Intensive efforts to further classify such endotypes especially in children seem to be the most promising approach to further understand the pathogenesis of early-in-life wheeze disorders. This will help to determine whether they are or are not developing into childhood asthma in order to prevent or modify this progression [24]. However, the process of resolving critical challenges as for example the above-described issue of stability of phenotypes could face difficulties and need time, as the required longitudinal continuous measurements of children cohorts are currently still limited.

Puzzle of novel immune phenotypes

The complex puzzle of the development and manifestation of childhood asthma consists of different parts which are illustrated in Figs. 1 and 2 and described in more detail within this chapter.
Fig. 1

The parts of the puzzle of relevant factors in childhood asthma. Each part and color represents different biological mechanisms and information influencing childhood asthma

Fig. 2

Current and potential future strategies for phenotyping and endotyping, respectively. Boxes in light gray contain strategies already implemented in clinical practice. Boxes in dark gray contain strategies currently only used in a research context

Immunological differences in children with asthma

Asthma is a complex disease, and different childhood asthma phenotypes have already been defined by different immunological mechanisms [25]. Several studies aiming to identify endotypes are under way, and their relevance for clinical monitoring and subsequent treatment options is still a subject of discussion. The following chapter will show different approaches to identify immunological patterns and biomarkers for different asthma endotypes in childhood. However, overall biological and immunological mechanisms of asthma are not the main focus of this review and are described in depth elsewhere [2, 26].
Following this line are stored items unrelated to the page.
-- ==== Sys2Proof/Laws/State.lean ====
section
/-! SUPPORT. One lemma for each field that a named update leaves, and for what the start of a command leaves. -/

namespace Sys2Proof.Machine

open Sys2Proof

/-! ### The start of a command (R28, R227) -/

@[simp] theorem State.start_out (s : State) (t : Count) : (s.start t).out = [] := rfl

@[simp] theorem State.start_pending (s : State) (t : Count) : (s.start t).pending = s.pending := by
  simp only [State.start, State.advance]; split <;> rfl

@[simp] theorem State.start_plan (s : State) (t : Count) : (s.start t).plan = s.plan := by
  simp only [State.start, State.advance]; split <;> rfl

@[simp] theorem State.start_dir (s : State) (t : Count) : (s.start t).dir = s.dir := by
  simp only [State.start, State.advance]; split <;> rfl

@[simp] theorem State.start_ext (s : State) (t : Count) : (s.start t).ext = s.ext := by
  simp only [State.start, State.advance]; split <;> rfl

@[simp] theorem State.start_cod (s : State) (t : Count) : (s.start t).cod = s.cod := by
  simp only [State.start, State.advance]; split <;> rfl

@[simp] theorem State.start_mxe (s : State) (t : Count) : (s.start t).mxe = s.mxe := by
  simp only [State.start, State.advance]; split <;> rfl

@[simp] theorem State.start_spr (s : State) (t : Count) : (s.start t).spr = s.spr := by
  simp only [State.start, State.advance]; split <;> rfl

@[simp] theorem State.start_drm (s : State) (t : Count) : (s.start t).drm = s.drm := by
  simp only [State.start, State.advance]; split <;> rfl

@[simp] theorem State.start_fls (s : State) (t : Count) : (s.start t).fls = s.fls := by
  simp only [State.start, State.advance]; split <;> rfl

@[simp] theorem State.start_int (s : State) (t : Count) : (s.start t).int = s.int := by
  simp only [State.start, State.advance]; split <;> rfl

@[simp] theorem State.start_flt (s : State) (t : Count) : (s.start t).flt = s.flt := by
  simp only [State.start, State.advance]; split <;> rfl

@[simp] theorem State.start_det (s : State) (t : Count) : (s.start t).det = s.det := by
  simp only [State.start, State.advance]; split <;> rfl

@[simp] theorem State.start_ep (s : State) (t : Count) : (s.start t).ep = s.ep := by
  simp only [State.start, State.advance]; split <;> rfl

@[simp] theorem State.start_tam (s : State) (t : Count) : (s.start t).tam = s.tam := by
  simp only [State.start, State.advance]; split <;> rfl

@[simp] theorem State.start_sec (s : State) (t : Count) : (s.start t).sec = s.sec := by
  simp only [State.start, State.advance]; split <;> rfl

@[simp] theorem State.start_pwr (s : State) (t : Count) : (s.start t).pwr = s.pwr := by
  simp only [State.start, State.advance]; split <;> rfl

@[simp] theorem State.start_prt (s : State) (t : Count) : (s.start t).prt = s.prt := by
  simp only [State.start, State.advance]; split <;> rfl

@[simp] theorem State.start_gen (s : State) (t : Count) : (s.start t).gen = s.gen := by
  simp only [State.start, State.advance]; split <;> rfl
Immunological mechanisms in asthma concerning the adaptive immune system have been reduced to the imbalance between Th1 and Th2 CD4+ T cells for many years. However, the shift in favor of Th2 cells cannot explain all features of asthma. In the last years, different T cell subpopulations have emerged with a role in asthma, such as regulatory T cells (Treg) and the recently described Th9 and Th17 cells. Tregs are ascribed immuno-suppressive functions as they induce self-tolerance and suppress allergy and asthma [27]. Even though Treg counts were increased in asthmatic versus healthy children, their numbers did not differ significantly between children with allergic and non-allergic asthma. However, their function does as Tregs of allergic asthmatic children show sufficient suppression of Th1/Th2 cytokines, whereas Tregs from non-allergic asthmatics do not [25]. Th9 cells, which mainly produce IL-9 form another T cell subset that has recently been described to drive asthma development. IL-9 is important for numerous biological functions such as prolonging the survival of mast cells, increasing T cell growth and proliferation and favoring airway remodeling and epithelial mucus production. The sources of IL-9 are different cell types such as Th2 cells, mast cells, and different granulocytes. Murine models of IL-9 overexpression showed pulmonary infiltration, airway inflammation, and bronchial hyperresponsiveness. Administration of anti-IL-9-antibodies for this possible therapeutic target was associated with decreased total lung collagen in a house dust mite (HDM) murine model [28, 29]. In human adult patients with mild to moderate asthma, treatment with anti-IL-9 MEDI-528 showed first promising results [3032].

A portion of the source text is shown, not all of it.